◆ **Collected data entries**:
___

-- ==== Sys2Proof/Machine/Dispatch.lean ====
section
/-! DEFINITION. One arm per command. -/

namespace Sys2Proof.Machine
open Sys2Proof
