/-- From R494, R495, R500 to R507, R516, R565, R571, R604 and R607, Tables 15-9 and 15-11: a well-formed TTCP request to this chip
is answered, to its sender, with STATUS OK and its payload, and takes its effect on the service, the directory and the
flash; the console commands do the same and print the reply.  A request names its chip, or 0xFF for the instance of chip 0,
which also holds the update session (R486).
What the rules leave open of the checks of a request and of a console command is the model's choice (logs 41 and 43). -/
def Obligations.ManagementRequests : Prop :=
  ∀ (s : State) (q : Ttcp) (id : Nat) (chip : Byte), s.life.off = false → s.life.failed = false → s.svState ≠ svBoot →
    s.svState ≠ svRecovery → s.lf ≠ lfRetained → s.svc.replies = [] → id < 2 ^ 32 → (chip = 0xFF ∨ chip.toNat = s.chipId) →
    s.pos = (if chip = 0xFF then 0 else chip.toNat % 4) →
    let head := fun (type status flag len : Nat) => leBytes 4 0x31435454 ++ leBytes 1 1 ++ leBytes 1 type ++
      leBytes 1 status ++ leBytes 1 flag ++ leBytes 4 id ++ leBytes 2 len ++ leBytes 1 chip.toNat ++ leBytes 1 0
    let net := fun (c : Ttcp → Instr) (type : Nat) (p data : List Byte) (P : State → Prop) =>
      Does (c { q with bytes := head type 0 0 p.length ++ p }) s fun t => P t ∧
        ∃ src, Msg.udp q.via src 47100 q.ip.toNat q.port.toNat (head type 0 1 data.length ++ data) ∈ t.out
    let con := fun (c : Instr) (data : List Byte) (P : State → Prop) => s.consoleOn = true →
      Does c s fun t => P t ∧ Msg.console data 0 ∈ t.out
    let quiet := fun (t : State) => s.regsBut t [] ∧ t.flash = s.flash
    let dir := fun (o : Nat) (bs : List Byte) (t : State) => t.flashGet o bs.length = bs ∧ t.dirOk = true
    (net .ttcpHello 0x01 [] (s.helloPayload q.ready s.svState) quiet ∧ net .status 0x02 [] s.statusPayload quiet ∧
      ∀ r, con (.consoleStatus r) (s.statusPayload ++ s.helloPayload r s.svState) quiet) ∧
    (∀ i k, 1 ≤ k → i + k ≤ 19 → net .ports 0x03 (leBytes 1 i ++ leBytes 1 k) (s.portPayload i k) quiet) ∧
    (con (.consolePorts none) (s.portPayload 0 19) quiet ∧
      ∀ i : Fin 19, con (.consolePorts (some i)) (s.portPayload i 1) quiet) ∧
    (∀ (off : Nat) (v : Word) (r : BitVec 4), off < 2 ^ 32 → s.serves (.ranger 0) off →
      let d := s.draw 1
      let got := leBytes 4 (d.2.readReg (.ranger 0) off (d.1 == 1#1)).1.toNat
      let drew := fun (t : State) => ∀ o, t.rd o = (d.2.readReg (.ranger 0) off (d.1 == 1#1)).2.rd o
      let put := fun (t : State) => ∀ o, t.rd o = (s.regWrite (.ranger 0) off v).rd o
      net .regRead 0x04 (leBytes 4 1 ++ leBytes 4 off) got drew ∧ con (.consoleRr chip.toNat off none r) got drew ∧
        net .regWrite 0x05 (leBytes 4 1 ++ leBytes 4 off ++ leBytes 4 v.toNat) [] put ∧
        con (.consoleRw chip.toNat off v r) [] put) ∧
    (∀ i k, 1 ≤ k → k ≤ 64 → i ≤ 1023 → net .tally 0x06 (leBytes 2 i ++ leBytes 1 k) (s.tallyPayload i k) quiet) ∧
    (∀ n : Option Nat,
      let c := (s.rd Reg.TALLY_COUNT).toNat
      let k := min (n.getD 16) (min c 1024)
      con (.consoleTally n) (s.tallyPayload ((c - k) % 1024) k) quiet) ∧
    (∀ (i a m g : Word), i.toNat ≤ 2 →
      let cfg := leBytes 4 a.toNat ++ leBytes 4 m.toNat ++ leBytes 4 g.toNat
      net .netSet 0x07 (leBytes 4 i.toNat ++ cfg) [] (dir (88 + 16 * i.toNat) cfg) ∧
        con (.consoleNet i a m g) [] (dir (88 + 16 * i.toNat) cfg)) ∧
    (∀ (b : Byte) (ans : Bool), (b = 0xFF ∨ b.toNat ≤ 15) → s.svState = svIdle → s.svc.session = none → s.lf = lfRun →
      let u := if b = 0xFF then s else s.putDir 7 [b]
      let w := u.modSvc fun v => { v with base := leAt u.dir 7 1 % 16 }
      let begun := fun (t : State) => match w.startCheck ans with
        | none => t.svState = svStarting ∧ t.svc.todo = [2, 3, 4, 5, 6, 7, 8, 9, 10]
        | some c => t.svState = svIdle ∧ s.logged t 0x7013 0 (1 + 256 * c)
      net (.start · ans) 0x10 [b] [] begun ∧ con (.consoleStart (some b) ans) [] begun) ∧
    (s.lf = lfRun →
      let stops := fun (goal reason : Nat) (t : State) => t.svState = svStopping ∧ t.svc.stopTo = goal ∧ t.svc.reason = reason ∧
        t.svc.after = 0 ∧ ∀ n, n < 64 → t.bit (Reg.STR n 0) 0 = false
      let resumes := fun (t : State) => if s.svc.sameId then t.svState = svIdle ∧ s.logged t 0x7013 0 513
        else t.svState = svStarting ∧ t.svc.todo = [7, 9, 10]
      let retains := fun (t : State) => t.lf = lfRetaining ∧ t.lfStep = 1 ∧ t.svState = svStopping ∧ t.svc.stopTo = svQuiesced
      (s.svState ∈ [svRunning, svStarting, svQuiesced] →
        net .stop 0x11 [] [] (stops svIdle 0) ∧ con .consoleStop [] (stops svIdle 0)) ∧
      (s.svState ∈ [svRunning, svStarting] →
        net .quiesce 0x12 [] [] (stops svQuiesced 1) ∧ con .consoleQuiesce [] (stops svQuiesced 1)) ∧
      (s.svState = svQuiesced → net .resume 0x13 [] [] resumes ∧ con .consoleResume [] resumes) ∧
      (s.svState ∉ [svStarting, svStopping] → net .retain 0x41 [] [] retains ∧ con .consoleRetain [] retains)) ∧
    (∀ (a p : Word) (f : Nat), p.toNat < 65536 → f < 2 ^ 64 → ∀ k, 1 ≤ k → k ≤ 10 →
      let d := leBytes 4 a.toNat ++ leBytes 2 p.toNat
      net .findDest 0x18 d [] (dir 136 d) ∧ con (.consoleDest a p) [] (dir 136 d) ∧
        net .findReplay 0x19 (leBytes 8 f ++ leBytes 1 k)
          ((s.svc.held.filter fun r => decide (f ≤ r.1 ∧ r.1 < f + k)).flatMap (·.2)) quiet) ∧
    (∀ (kind len : Nat) (dg pad1 : List Byte), s.pos = 0 → (kind = 1 ∨ kind = 2 ∧ s.svState = svIdle) → len ≤ imgMax kind → dg.length = 32 →
      pad1.length = 7 → s.svc.session = none →
      net .updBegin 0x20 (leBytes 1 kind ++ pad1 ++ leBytes 8 len ++ dg) [] fun t =>
        t.svc.session = some { ip := some q.ip.toNat, kind := kind, len := len, digest := dg } ∧ dir 5 (leBytes 1 kind) t ∧
          s.logged t 0x7020 0 (kind + 256 * len)) ∧
    (∀ x : Session, s.pos = 0 → s.svc.session = some x → x.ip = some q.ip.toNat →
      (∀ (off : Nat) (d : List Byte), off % 1024 = 0 → d ≠ [] → d.length ≤ 1024 → off + d.length ≤ x.len → off < 2 ^ 64 →
        net (.updData · true) 0x21 (leBytes 8 off ++ d) [] fun t => t.flashGet (imgBase x.kind + off) d.length = d) ∧
      (s.imageDigest (imgBase x.kind) (imgHead x.kind) x.len = x.digest → s.flashGet (imgBase x.kind + 32) 32 = x.digest →
        net (.updCommit · true) 0x22 [] [] fun t => t.svc.session = none ∧ Msg.copyImage x.kind ∈ t.out ∧
          dir (if x.kind = 1 then 8 else 48) (leBytes 8 x.len) t ∧ s.logged t 0x7021 0 x.kind)) ∧
    (∀ w : Word, s.chipId = 0 → 4160 ≤ w.toNat → w.toNat ≤ 65535 →
      Does (.budget { q with bytes := head 0x30 0 0 4 ++ leBytes 4 w.toNat }) s fun t => t.out = s.out ∧
        t.rack.newBudget = some w.toNat ∧
          t.svc.budgets = s.svc.budgets ++ [(q.via.val, q.ip.toNat, q.port.toNat, head 0x30 0 1 0)]) ∧
    (∀ r, r ≤ 2 → net .ptpRole 0x31 (leBytes 1 r) [] (dir 142 (leBytes 1 r)) ∧ con (.consolePtp r) [] (dir 142 (leBytes 1 r))) ∧
    (∀ on : Bool,
      let lit := fun (t : State) => t.bit Reg.RANGER_SVC 4 = on ∧ s.regsBut t [Reg.RANGER_SVC]
      net .ident 0x40 (leBytes 1 (b2n on)) [] lit ∧ con (.consoleIdent on) [] lit) ∧
    (let resets := fun (t : State) => (s.pos ≠ 0 ∨ s.pinIs 22 1 = true → Msg.trayReset rcTtcp ∈ t.out) ∧
       (s.pos = 0 → s.pinIs 22 1 = true → t.life.t0 = s.now) ∧ (s.pos = 0 → s.pinIs 22 1 = false → t.life = s.life)
     let offs := fun (t : State) => t.lf = lfPowerdown ∧ t.lfStep = 1 ∧ t.life.kind = 1
     net .reset 0x42 [0] [] resets ∧ con .consoleReset [] resets ∧ (s.lf ≠ lfPowerdown → s.lf ≠ lfInputLoss →
       net .reset 0x42 [1] [] offs ∧ con .consolePoweroff [] offs))

/-- From R496 to R501, R511, Tables 15-5 and 15-7: chip 0's runtime numbers the findings of gaps, rings and the other chips, and sends
them in datagrams of up to 11; it refreshes the port table; a task fault stops the service, which restarts once; a drain
ends in the state asked for.  R507, R508: the boot ROM's recovery blocks.
The states from which a drain is taken and the form of the record lines are the model's choice (logs 41 and 43). -/
def Obligations.ServiceAndRecovery : Prop :=
  ∀ s : State, s.life.off = false →
    let ring := fun (t : State) (r : Nat) => t.hbm.getMany 0 (s.hbmKey (ringBase r)) 24
    let num := fun (q : Nat) (b : List Byte) =>
      let b := putLe b 8 8 q
      (q, putLe b 124 4 (crc32 (b.take 124)))
    let still := fun (r : Nat) => leAt (ring s r) 0 8 = leAt (ring s r) 8 8 ∧ leAt (ring s r) 16 8 ≤ s.svc.loss.get 0 r
    let whole := (∀ i, i < 2 → s.hbmReady i = true) ∧ ∀ w, s.hbmMark.get {} w = {}
    (∀ peers : List (List Byte), s.runtimeOn 1 = true → s.pos = 0 → whole → (∀ r, r < 8 → still r) → (∀ b, b ∈ peers → b.length = 128) →
      Does (.findingsPoll peers) s fun t => t.svc.gaps = [] ∧
        (∀ r, r < 8 → t.svc.lossRead.get 0 r = leAt (ring s r) 16 8) ∧
        let recs := (s.svc.gaps.map fun g => s.fillRecord (gapRecord g)) ++ peers
        t.svc.recseq = s.svc.recseq + recs.length ∧
          t.svc.waiting = s.svc.waiting ++ recs.zipIdx.map fun p => num (s.svc.recseq + p.2) p.1) ∧
    (∀ r, r < 8 → s.runtimeOn 1 = true → s.pos = 0 → whole → s.svc.gaps = [] → (∀ j, j < 8 → j ≠ r → still j) →
      let cons := leAt (ring s r) 8 8
      let b := s.hbm.getMany 0 (s.hbmKey (ringBase r + 0x1000 + 128 * (cons % 8192))) 128
      leAt (ring s r) 0 8 = (cons + 1) % 2 ^ 64 → leAt (ring s r) 16 8 ≤ s.svc.loss.get 0 r →
      (leAt b 5 1 = 1 ∨ leAt b 5 1 = 2 ∨ 0x80 ≤ leAt b 5 1) → Does (.findingsPoll []) s fun t =>
        t.svc.waiting = s.svc.waiting ++ [num s.svc.recseq (s.fillRecord b)] ∧ leAt (ring t r) 8 8 = (cons + 1) % 2 ^ 64) ∧
    (∀ p ps, s.svc.waiting = p :: ps → s.runtimeOn 1 = true → Does .findingsDatagram s fun t =>
      let k := min s.svc.waiting.length 11
      t.svc.waiting = s.svc.waiting.drop 11 ∧ t.svc.sent = s.svc.sent + k ∧ t.svc.datagrams = s.svc.datagrams + 1 ∧
        t.out = s.out ++ [.udp s.uplink (s.ifAddr s.uplink) 47101 (leAt s.dir 136 4) (leAt s.dir 140 2)
          (leBytes 4 0x31444654 ++ leBytes 2 k ++ leBytes 2 0 ++ leBytes 8 p.1 ++ (s.svc.waiting.take 11).flatMap (·.2))]) ∧
    (∀ others, Does (.portTableRefresh others) s fun t =>
      (∀ k, k < 4 → t.svc.ports.get [] (s.camPort k) = s.portEntry k) ∧ s.regsBut t [] ∧
        (s.pos = 0 → t.svc.ports.get [] 16 = s.uplinkEntry 16) ∧ (s.pos = 3 → t.svc.ports.get [] 17 = s.uplinkEntry 17) ∧
        ∀ p b, others = [(p, b)] → p.val / 4 ≠ s.pos → b.length = 64 → (p.val = 16 ∨ p.val = 18 → s.pos ≠ 0) →
          (p.val = 17 → s.pos ≠ 3) →
          t.svc.ports.get [] p = b) ∧
    (∀ n : Fin 144, s.svc.crews.contains n.val = true → (s.core (.tile n)).task = .stopped →
      (s.svState = svRunning ∨ s.svState = svStarting) →
      let again := ∃ t0, s.svc.faultAt = some t0 ∧ s.now < t0 + 60000000000
      Does (.taskFaultNotice n) s fun t => t.svc.faultAt = some s.now ∧ t.svc.lastStop = 2 ∧ t.svc.crews = [] ∧
        (¬again → t.svState = svQuiesced ∧ t.svc.restart = true) ∧
        (again → t.svState = svIdle ∧ t.svc.restart = false ∧ t.bit Reg.RANGER_SVC 5 = true)) ∧
    (s.svc.restart = true → s.svState = svQuiesced → s.svc.sameId = false → exec .serviceRestart s =
      .next ((s.modSvc fun v => { v with todo := [7, 9, 10], restart := false, acts := [] }).setSv svStarting)) ∧
    (∀ limit, s.svState = svStopping → (limit = true ∨ s.streamsDrained = true) → s.svc.stopTo < 8 → Does (.serviceDrainEnd limit) s fun t =>
      t.svState = s.svc.stopTo ∧ t.svc.lastStop = s.svc.reason ∧ t.svc.crews = [] ∧ t.svc.windows = [] ∧ t.svc.waiting = []) ∧
    (s.recoveryOn = true →
      let crc := fun (type : Nat) (seq : BitVec 16) (p : List Byte) =>
        BitVec.ofNat 16 (crc16 (leBytes 1 type ++ leBytes 2 seq.toNat ++ leBytes 2 p.length ++ p))
      let ack := fun (seq : BitVec 16) => Msg.romText (leBytes 1 0x06 ++ leBytes 2 seq.toNat)
      (∀ (kind len : Nat) (dg pad : List Byte), (kind = 1 ∨ kind = 2) → len ≤ imgMax kind → dg.length = 32 → pad.length = 7 →
        s.svc.session = none → s.svc.recSeq = none →
        let p := leBytes 1 kind ++ pad ++ leBytes 8 len ++ dg
        Does (.recoveryBegin 0 p (crc 1 0 p)) s fun t => ack 0 ∈ t.out ∧
          t.svc.session = some { ip := none, kind := kind, len := len, digest := dg }) ∧
      (∀ (x : Session) (seq q : BitVec 16) (r : List Byte), s.svc.session = some x → x.ip = none → s.svc.recSeq = some (q.toNat, r) →
        (∀ p : List Byte, seq = q + 1 → p.length ≤ 1024 → x.at' + p.length ≤ x.len →
          Does (.recoveryData seq p (crc 2 seq p) true) s fun t => ack seq ∈ t.out ∧
            t.flashGet (imgBase x.kind + x.at') p.length = p ∧ t.svc.session = some { x with at' := x.at' + p.length }) ∧
        (∀ p : List Byte, seq = q → p.length ≤ 1024 →
          exec (.recoveryData seq p (crc 2 seq p) true) s = .next (s.emit (.romText r))) ∧
        (∀ p : List Byte, seq = q + 1 → p.length ≤ 1024 → s.imageDigest (imgBase x.kind) (imgHead x.kind) x.len = x.digest →
          s.flashGet (imgBase x.kind + 32) 32 = x.digest →
          Does (.recoveryCommit seq p (crc 3 seq p) true) s fun t =>
            ack seq ∈ t.out ∧ t.svc.session = none ∧ Msg.copyImage x.kind ∈ t.out)) ∧
      (∀ (seq : BitVec 16) (p : List Byte), p.length ≤ 1024 → (∀ r, s.svc.recSeq ≠ some (seq.toNat, r)) →
        Does (.recoveryReboot seq p (crc 4 seq p)) s fun t => ack seq ∈ t.out ∧
          (s.pinIs 22 1 = true → Msg.trayReset rcTtcp ∈ t.out)) ∧
      (s.svc.recSeq = none → exec .recoveryAnnounce s = .next (s.emit (.romText (leBytes 7 0x4345522D344257)))) ∧
      exec .recoveryBlockTimeout s = .next (s.modSvc fun v => { v with recPart := [] }))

___

◆ **TASK BRIEF**: Both end lines included, restate word for word the lines above from the line with "(∀ p : List Byte, seq = q →" to the line with "exec (.recoveryData seq", and nothing else.

◆ **SOLUTION TO THIS PROBLEM**:
        (∀ p : List Byte, seq = q → p.length ≤ 1024 →
          exec (.recoveryData seq p (crc 2 seq p) true) s = .next (s.emit (.romText r))) ∧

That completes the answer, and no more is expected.